**WHAT THE TASK ASKS:** The entries that follow include a run beginning at the line with "(s.peerWrite a size v)" and ending at the line with "capmask := BitVec.allOnes 24"; restate that run word for word and leave the rest out.

**THE DATA:**

···

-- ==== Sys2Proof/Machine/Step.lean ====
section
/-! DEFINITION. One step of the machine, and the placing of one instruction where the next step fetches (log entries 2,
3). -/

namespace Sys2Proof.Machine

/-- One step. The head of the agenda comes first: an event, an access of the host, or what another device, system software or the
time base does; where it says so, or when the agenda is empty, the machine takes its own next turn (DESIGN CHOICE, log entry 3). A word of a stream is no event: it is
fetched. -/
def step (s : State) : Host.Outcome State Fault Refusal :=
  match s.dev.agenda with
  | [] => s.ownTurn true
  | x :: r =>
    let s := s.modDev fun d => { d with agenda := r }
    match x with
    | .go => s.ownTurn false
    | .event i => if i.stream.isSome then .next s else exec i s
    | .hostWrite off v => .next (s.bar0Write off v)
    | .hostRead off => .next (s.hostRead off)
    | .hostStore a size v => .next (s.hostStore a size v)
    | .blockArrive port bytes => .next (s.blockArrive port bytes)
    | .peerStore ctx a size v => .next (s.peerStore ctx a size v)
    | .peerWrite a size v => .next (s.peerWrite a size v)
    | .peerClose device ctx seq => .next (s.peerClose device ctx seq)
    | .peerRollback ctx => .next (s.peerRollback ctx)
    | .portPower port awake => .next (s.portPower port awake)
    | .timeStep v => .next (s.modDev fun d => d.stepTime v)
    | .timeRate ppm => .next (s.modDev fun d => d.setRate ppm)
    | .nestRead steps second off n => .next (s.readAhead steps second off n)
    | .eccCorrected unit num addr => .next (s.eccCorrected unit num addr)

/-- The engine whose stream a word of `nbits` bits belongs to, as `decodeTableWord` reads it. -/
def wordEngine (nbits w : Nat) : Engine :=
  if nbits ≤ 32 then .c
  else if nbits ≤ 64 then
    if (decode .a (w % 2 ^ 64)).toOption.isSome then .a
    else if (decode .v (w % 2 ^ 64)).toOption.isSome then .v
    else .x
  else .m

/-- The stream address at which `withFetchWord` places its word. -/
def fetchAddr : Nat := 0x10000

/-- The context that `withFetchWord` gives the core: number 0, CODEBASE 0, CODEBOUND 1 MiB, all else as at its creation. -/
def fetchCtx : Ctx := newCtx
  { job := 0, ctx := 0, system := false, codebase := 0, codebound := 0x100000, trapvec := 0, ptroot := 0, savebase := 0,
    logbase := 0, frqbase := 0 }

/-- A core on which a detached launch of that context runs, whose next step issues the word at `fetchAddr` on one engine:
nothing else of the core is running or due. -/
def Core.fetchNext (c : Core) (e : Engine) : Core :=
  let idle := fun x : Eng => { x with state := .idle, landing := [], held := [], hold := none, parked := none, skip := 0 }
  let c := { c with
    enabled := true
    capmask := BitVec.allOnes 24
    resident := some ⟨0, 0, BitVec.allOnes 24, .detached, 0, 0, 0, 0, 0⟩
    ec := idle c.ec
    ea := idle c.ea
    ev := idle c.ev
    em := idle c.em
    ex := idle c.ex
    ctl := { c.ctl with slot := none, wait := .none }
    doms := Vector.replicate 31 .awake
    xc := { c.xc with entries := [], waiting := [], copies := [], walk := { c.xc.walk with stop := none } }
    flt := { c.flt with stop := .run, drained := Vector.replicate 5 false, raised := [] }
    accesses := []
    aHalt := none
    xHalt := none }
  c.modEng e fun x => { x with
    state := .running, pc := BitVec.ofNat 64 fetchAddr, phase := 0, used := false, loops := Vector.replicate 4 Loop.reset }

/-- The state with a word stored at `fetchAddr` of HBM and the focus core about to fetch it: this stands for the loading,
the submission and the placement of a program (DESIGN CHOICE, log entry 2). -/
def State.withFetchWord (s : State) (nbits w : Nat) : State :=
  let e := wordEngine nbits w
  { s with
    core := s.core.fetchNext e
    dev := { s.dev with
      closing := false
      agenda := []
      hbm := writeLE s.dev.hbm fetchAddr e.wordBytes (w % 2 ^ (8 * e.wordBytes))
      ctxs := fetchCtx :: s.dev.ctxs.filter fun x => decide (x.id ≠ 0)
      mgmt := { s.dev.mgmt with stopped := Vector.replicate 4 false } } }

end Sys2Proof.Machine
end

···

**SOLUTION FOR THIS TASK:**
    | .peerWrite a size v => .next (s.peerWrite a size v)
    | .peerClose device ctx seq => .next (s.peerClose device ctx seq)
    | .peerRollback ctx => .next (s.peerRollback ctx)
    | .portPower port awake => .next (s.portPower port awake)
    | .timeStep v => .next (s.modDev fun d => d.stepTime v)
    | .timeRate ppm => .next (s.modDev fun d => d.setRate ppm)
    | .nestRead steps second off n => .next (s.readAhead steps second off n)
    | .eccCorrected unit num addr => .next (s.eccCorrected unit num addr)

/-- The engine whose stream a word of `nbits` bits belongs to, as `decodeTableWord` reads it. -/
def wordEngine (nbits w : Nat) : Engine :=
  if nbits ≤ 32 then .c
  else if nbits ≤ 64 then
    if (decode .a (w % 2 ^ 64)).toOption.isSome then .a
    else if (decode .v (w % 2 ^ 64)).toOption.isSome then .v
    else .x
  else .m

/-- The stream address at which `withFetchWord` places its word. -/
def fetchAddr : Nat := 0x10000

/-- The context that `withFetchWord` gives the core: number 0, CODEBASE 0, CODEBOUND 1 MiB, all else as at its creation. -/
def fetchCtx : Ctx := newCtx
  { job := 0, ctx := 0, system := false, codebase := 0, codebound := 0x100000, trapvec := 0, ptroot := 0, savebase := 0,
    logbase := 0, frqbase := 0 }

/-- A core on which a detached launch of that context runs, whose next step issues the word at `fetchAddr` on one engine:
nothing else of the core is running or due. -/
def Core.fetchNext (c : Core) (e : Engine) : Core :=
  let idle := fun x : Eng => { x with state := .idle, landing := [], held := [], hold := none, parked := none, skip := 0 }
  let c := { c with
    enabled := true
    capmask := BitVec.allOnes 24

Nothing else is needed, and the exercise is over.